● **WHAT THE EXERCISE ASKS**:
The reply has to contain each record exactly as written.

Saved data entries
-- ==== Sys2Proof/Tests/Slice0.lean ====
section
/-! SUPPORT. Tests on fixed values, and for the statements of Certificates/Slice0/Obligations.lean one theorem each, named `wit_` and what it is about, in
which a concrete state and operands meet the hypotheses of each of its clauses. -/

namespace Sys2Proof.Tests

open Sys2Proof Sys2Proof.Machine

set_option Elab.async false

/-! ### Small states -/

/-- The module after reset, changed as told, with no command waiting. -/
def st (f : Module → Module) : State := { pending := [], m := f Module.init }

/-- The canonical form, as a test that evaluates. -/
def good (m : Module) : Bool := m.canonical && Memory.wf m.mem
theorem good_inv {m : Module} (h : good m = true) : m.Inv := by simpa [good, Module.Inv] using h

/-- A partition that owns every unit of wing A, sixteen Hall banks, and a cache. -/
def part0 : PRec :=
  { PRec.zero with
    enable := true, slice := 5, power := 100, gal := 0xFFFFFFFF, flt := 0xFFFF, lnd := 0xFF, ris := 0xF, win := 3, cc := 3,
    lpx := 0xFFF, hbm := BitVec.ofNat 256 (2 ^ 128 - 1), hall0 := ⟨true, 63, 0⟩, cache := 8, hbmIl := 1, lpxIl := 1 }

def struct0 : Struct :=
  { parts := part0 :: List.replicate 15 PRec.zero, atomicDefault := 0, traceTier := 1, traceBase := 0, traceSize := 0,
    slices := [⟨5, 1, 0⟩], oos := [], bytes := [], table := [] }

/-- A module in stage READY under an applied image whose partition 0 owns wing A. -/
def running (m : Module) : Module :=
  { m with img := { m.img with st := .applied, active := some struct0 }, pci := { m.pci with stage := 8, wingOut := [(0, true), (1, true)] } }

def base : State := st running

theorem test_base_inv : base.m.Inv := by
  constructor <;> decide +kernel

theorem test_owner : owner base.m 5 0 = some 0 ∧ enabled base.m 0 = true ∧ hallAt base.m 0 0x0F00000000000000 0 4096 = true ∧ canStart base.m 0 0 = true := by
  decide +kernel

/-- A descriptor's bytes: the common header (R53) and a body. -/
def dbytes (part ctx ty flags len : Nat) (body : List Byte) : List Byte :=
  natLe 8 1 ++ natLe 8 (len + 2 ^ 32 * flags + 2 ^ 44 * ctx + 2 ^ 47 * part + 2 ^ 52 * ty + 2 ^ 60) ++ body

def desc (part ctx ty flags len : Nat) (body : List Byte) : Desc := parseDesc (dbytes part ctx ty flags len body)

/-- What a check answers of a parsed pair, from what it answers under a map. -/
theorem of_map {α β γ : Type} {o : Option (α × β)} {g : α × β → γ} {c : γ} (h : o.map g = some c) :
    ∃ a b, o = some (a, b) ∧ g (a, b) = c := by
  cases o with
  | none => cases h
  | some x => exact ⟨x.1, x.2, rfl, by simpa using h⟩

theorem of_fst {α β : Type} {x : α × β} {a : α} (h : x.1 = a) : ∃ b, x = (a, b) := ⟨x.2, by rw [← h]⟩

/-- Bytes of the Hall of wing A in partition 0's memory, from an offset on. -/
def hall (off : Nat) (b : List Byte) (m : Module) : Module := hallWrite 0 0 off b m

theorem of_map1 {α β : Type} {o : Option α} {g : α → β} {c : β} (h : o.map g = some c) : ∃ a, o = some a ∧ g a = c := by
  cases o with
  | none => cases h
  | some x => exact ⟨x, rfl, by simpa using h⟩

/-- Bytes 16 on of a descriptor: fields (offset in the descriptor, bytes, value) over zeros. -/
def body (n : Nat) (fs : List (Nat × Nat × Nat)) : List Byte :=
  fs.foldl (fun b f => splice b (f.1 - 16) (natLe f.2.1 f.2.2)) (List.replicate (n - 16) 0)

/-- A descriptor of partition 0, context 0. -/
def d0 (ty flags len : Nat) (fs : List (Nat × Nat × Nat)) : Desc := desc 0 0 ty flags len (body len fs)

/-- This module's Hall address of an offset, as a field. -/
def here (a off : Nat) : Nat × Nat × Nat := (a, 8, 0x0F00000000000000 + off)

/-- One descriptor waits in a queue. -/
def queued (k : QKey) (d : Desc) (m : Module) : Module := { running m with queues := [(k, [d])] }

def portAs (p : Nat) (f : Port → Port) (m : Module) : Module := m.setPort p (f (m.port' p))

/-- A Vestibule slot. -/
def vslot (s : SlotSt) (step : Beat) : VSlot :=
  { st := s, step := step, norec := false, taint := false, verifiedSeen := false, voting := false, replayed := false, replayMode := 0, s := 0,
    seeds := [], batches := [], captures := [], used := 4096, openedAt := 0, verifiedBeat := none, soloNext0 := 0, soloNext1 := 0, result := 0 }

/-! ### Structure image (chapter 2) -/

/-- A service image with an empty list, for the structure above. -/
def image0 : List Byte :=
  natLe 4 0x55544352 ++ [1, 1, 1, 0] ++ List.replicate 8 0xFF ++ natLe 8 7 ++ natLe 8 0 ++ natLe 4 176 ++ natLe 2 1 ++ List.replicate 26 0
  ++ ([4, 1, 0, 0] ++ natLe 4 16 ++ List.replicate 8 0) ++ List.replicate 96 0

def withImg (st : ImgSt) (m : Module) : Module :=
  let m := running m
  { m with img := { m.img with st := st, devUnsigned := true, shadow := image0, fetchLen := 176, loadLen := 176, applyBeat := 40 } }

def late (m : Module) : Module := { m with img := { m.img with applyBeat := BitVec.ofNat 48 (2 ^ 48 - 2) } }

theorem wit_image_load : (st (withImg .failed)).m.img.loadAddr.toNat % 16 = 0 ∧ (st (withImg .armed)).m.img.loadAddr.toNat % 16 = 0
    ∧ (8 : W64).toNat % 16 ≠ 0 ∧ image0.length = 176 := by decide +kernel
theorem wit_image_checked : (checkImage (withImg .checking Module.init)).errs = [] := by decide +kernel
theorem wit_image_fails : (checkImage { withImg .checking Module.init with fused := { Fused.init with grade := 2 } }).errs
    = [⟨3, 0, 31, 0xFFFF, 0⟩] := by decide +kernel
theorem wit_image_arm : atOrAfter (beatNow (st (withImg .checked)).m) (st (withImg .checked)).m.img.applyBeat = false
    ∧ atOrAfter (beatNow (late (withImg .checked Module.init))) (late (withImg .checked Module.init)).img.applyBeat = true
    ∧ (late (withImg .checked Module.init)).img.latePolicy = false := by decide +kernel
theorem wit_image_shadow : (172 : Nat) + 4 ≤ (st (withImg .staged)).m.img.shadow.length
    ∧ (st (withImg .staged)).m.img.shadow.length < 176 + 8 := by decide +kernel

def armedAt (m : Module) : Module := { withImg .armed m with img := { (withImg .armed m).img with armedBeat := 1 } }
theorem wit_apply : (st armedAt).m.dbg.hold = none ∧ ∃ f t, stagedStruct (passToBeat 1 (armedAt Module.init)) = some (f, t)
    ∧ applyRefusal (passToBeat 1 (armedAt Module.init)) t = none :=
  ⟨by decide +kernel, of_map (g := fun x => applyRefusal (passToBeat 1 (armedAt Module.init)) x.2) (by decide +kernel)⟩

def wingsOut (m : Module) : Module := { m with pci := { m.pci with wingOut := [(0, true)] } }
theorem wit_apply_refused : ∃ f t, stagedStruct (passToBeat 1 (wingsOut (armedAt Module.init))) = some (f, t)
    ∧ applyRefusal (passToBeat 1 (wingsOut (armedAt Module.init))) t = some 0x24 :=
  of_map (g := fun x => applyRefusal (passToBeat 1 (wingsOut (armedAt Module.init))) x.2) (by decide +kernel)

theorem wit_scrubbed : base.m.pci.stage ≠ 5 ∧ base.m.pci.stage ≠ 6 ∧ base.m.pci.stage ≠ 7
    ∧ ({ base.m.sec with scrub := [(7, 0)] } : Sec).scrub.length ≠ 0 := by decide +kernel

● **RESPONSE TO THIS EXERCISE**:
-- ==== Sys2Proof/Tests/Slice0.lean ====
section
/-! SUPPORT. Tests on fixed values, and for the statements of Certificates/Slice0/Obligations.lean one theorem each, named `wit_` and what it is about, in
which a concrete state and operands meet the hypotheses of each of its clauses. -/

namespace Sys2Proof.Tests

open Sys2Proof Sys2Proof.Machine

set_option Elab.async false

/-! ### Small states -/

/-- The module after reset, changed as told, with no command waiting. -/
def st (f : Module → Module) : State := { pending := [], m := f Module.init }

/-- The canonical form, as a test that evaluates. -/
def good (m : Module) : Bool := m.canonical && Memory.wf m.mem
theorem good_inv {m : Module} (h : good m = true) : m.Inv := by simpa [good, Module.Inv] using h

/-- A partition that owns every unit of wing A, sixteen Hall banks, and a cache. -/
def part0 : PRec :=
  { PRec.zero with
    enable := true, slice := 5, power := 100, gal := 0xFFFFFFFF, flt := 0xFFFF, lnd := 0xFF, ris := 0xF, win := 3, cc := 3,
    lpx := 0xFFF, hbm := BitVec.ofNat 256 (2 ^ 128 - 1), hall0 := ⟨true, 63, 0⟩, cache := 8, hbmIl := 1, lpxIl := 1 }

def struct0 : Struct :=
  { parts := part0 :: List.replicate 15 PRec.zero, atomicDefault := 0, traceTier := 1, traceBase := 0, traceSize := 0,
    slices := [⟨5, 1, 0⟩], oos := [], bytes := [], table := [] }

/-- A module in stage READY under an applied image whose partition 0 owns wing A. -/
def running (m : Module) : Module :=
  { m with img := { m.img with st := .applied, active := some struct0 }, pci := { m.pci with stage := 8, wingOut := [(0, true), (1, true)] } }

def base : State := st running

theorem test_base_inv : base.m.Inv := by
  constructor <;> decide +kernel

theorem test_owner : owner base.m 5 0 = some 0 ∧ enabled base.m 0 = true ∧ hallAt base.m 0 0x0F00000000000000 0 4096 = true ∧ canStart base.m 0 0 = true := by
  decide +kernel

/-- A descriptor's bytes: the common header (R53) and a body. -/
def dbytes (part ctx ty flags len : Nat) (body : List Byte) : List Byte :=
  natLe 8 1 ++ natLe 8 (len + 2 ^ 32 * flags + 2 ^ 44 * ctx + 2 ^ 47 * part + 2 ^ 52 * ty + 2 ^ 60) ++ body

def desc (part ctx ty flags len : Nat) (body : List Byte) : Desc := parseDesc (dbytes part ctx ty flags len body)

/-- What a check answers of a parsed pair, from what it answers under a map. -/
theorem of_map {α β γ : Type} {o : Option (α × β)} {g : α × β → γ} {c : γ} (h : o.map g = some c) :
    ∃ a b, o = some (a, b) ∧ g (a, b) = c := by
  cases o with
  | none => cases h
  | some x => exact ⟨x.1, x.2, rfl, by simpa using h⟩

theorem of_fst {α β : Type} {x : α × β} {a : α} (h : x.1 = a) : ∃ b, x = (a, b) := ⟨x.2, by rw [← h]⟩

/-- Bytes of the Hall of wing A in partition 0's memory, from an offset on. -/
def hall (off : Nat) (b : List Byte) (m : Module) : Module := hallWrite 0 0 off b m

theorem of_map1 {α β : Type} {o : Option α} {g : α → β} {c : β} (h : o.map g = some c) : ∃ a, o = some a ∧ g a = c := by
  cases o with
  | none => cases h
  | some x => exact ⟨x, rfl, by simpa using h⟩

/-- Bytes 16 on of a descriptor: fields (offset in the descriptor, bytes, value) over zeros. -/
def body (n : Nat) (fs : List (Nat × Nat × Nat)) : List Byte :=
  fs.foldl (fun b f => splice b (f.1 - 16) (natLe f.2.1 f.2.2)) (List.replicate (n - 16) 0)

/-- A descriptor of partition 0, context 0. -/
def d0 (ty flags len : Nat) (fs : List (Nat × Nat × Nat)) : Desc := desc 0 0 ty flags len (body len fs)

/-- This module's Hall address of an offset, as a field. -/
def here (a off : Nat) : Nat × Nat × Nat := (a, 8, 0x0F00000000000000 + off)

/-- One descriptor waits in a queue. -/
def queued (k : QKey) (d : Desc) (m : Module) : Module := { running m with queues := [(k, [d])] }

def portAs (p : Nat) (f : Port → Port) (m : Module) : Module := m.setPort p (f (m.port' p))

/-- A Vestibule slot. -/
def vslot (s : SlotSt) (step : Beat) : VSlot :=
  { st := s, step := step, norec := false, taint := false, verifiedSeen := false, voting := false, replayed := false, replayMode := 0, s := 0,
    seeds := [], batches := [], captures := [], used := 4096, openedAt := 0, verifiedBeat := none, soloNext0 := 0, soloNext1 := 0, result := 0 }

/-! ### Structure image (chapter 2) -/

/-- A service image with an empty list, for the structure above. -/
def image0 : List Byte :=
  natLe 4 0x55544352 ++ [1, 1, 1, 0] ++ List.replicate 8 0xFF ++ natLe 8 7 ++ natLe 8 0 ++ natLe 4 176 ++ natLe 2 1 ++ List.replicate 26 0
  ++ ([4, 1, 0, 0] ++ natLe 4 16 ++ List.replicate 8 0) ++ List.replicate 96 0

def withImg (st : ImgSt) (m : Module) : Module :=
  let m := running m
  { m with img := { m.img with st := st, devUnsigned := true, shadow := image0, fetchLen := 176, loadLen := 176, applyBeat := 40 } }

def late (m : Module) : Module := { m with img := { m.img with applyBeat := BitVec.ofNat 48 (2 ^ 48 - 2) } }

theorem wit_image_load : (st (withImg .failed)).m.img.loadAddr.toNat % 16 = 0 ∧ (st (withImg .armed)).m.img.loadAddr.toNat % 16 = 0
    ∧ (8 : W64).toNat % 16 ≠ 0 ∧ image0.length = 176 := by decide +kernel
theorem wit_image_checked : (checkImage (withImg .checking Module.init)).errs = [] := by decide +kernel
theorem wit_image_fails : (checkImage { withImg .checking Module.init with fused := { Fused.init with grade := 2 } }).errs
    = [⟨3, 0, 31, 0xFFFF, 0⟩] := by decide +kernel
theorem wit_image_arm : atOrAfter (beatNow (st (withImg .checked)).m) (st (withImg .checked)).m.img.applyBeat = false
    ∧ atOrAfter (beatNow (late (withImg .checked Module.init))) (late (withImg .checked Module.init)).img.applyBeat = true
    ∧ (late (withImg .checked Module.init)).img.latePolicy = false := by decide +kernel
theorem wit_image_shadow : (172 : Nat) + 4 ≤ (st (withImg .staged)).m.img.shadow.length
    ∧ (st (withImg .staged)).m.img.shadow.length < 176 + 8 := by decide +kernel

def armedAt (m : Module) : Module := { withImg .armed m with img := { (withImg .armed m).img with armedBeat := 1 } }
theorem wit_apply : (st armedAt).m.dbg.hold = none ∧ ∃ f t, stagedStruct (passToBeat 1 (armedAt Module.init)) = some (f, t)
    ∧ applyRefusal (passToBeat 1 (armedAt Module.init)) t = none :=
  ⟨by decide +kernel, of_map (g := fun x => applyRefusal (passToBeat 1 (armedAt Module.init)) x.2) (by decide +kernel)⟩

def wingsOut (m : Module) : Module := { m with pci := { m.pci with wingOut := [(0, true)] } }
theorem wit_apply_refused : ∃ f t, stagedStruct (passToBeat 1 (wingsOut (armedAt Module.init))) = some (f, t)
    ∧ applyRefusal (passToBeat 1 (wingsOut (armedAt Module.init))) t = some 0x24 :=
  of_map (g := fun x => applyRefusal (passToBeat 1 (wingsOut (armedAt Module.init))) x.2) (by decide +kernel)

theorem wit_scrubbed : base.m.pci.stage ≠ 5 ∧ base.m.pci.stage ≠ 6 ∧ base.m.pci.stage ≠ 7
    ∧ ({ base.m.sec with scrub := [(7, 0)] } : Sec).scrub.length ≠ 0 := by decide +kernel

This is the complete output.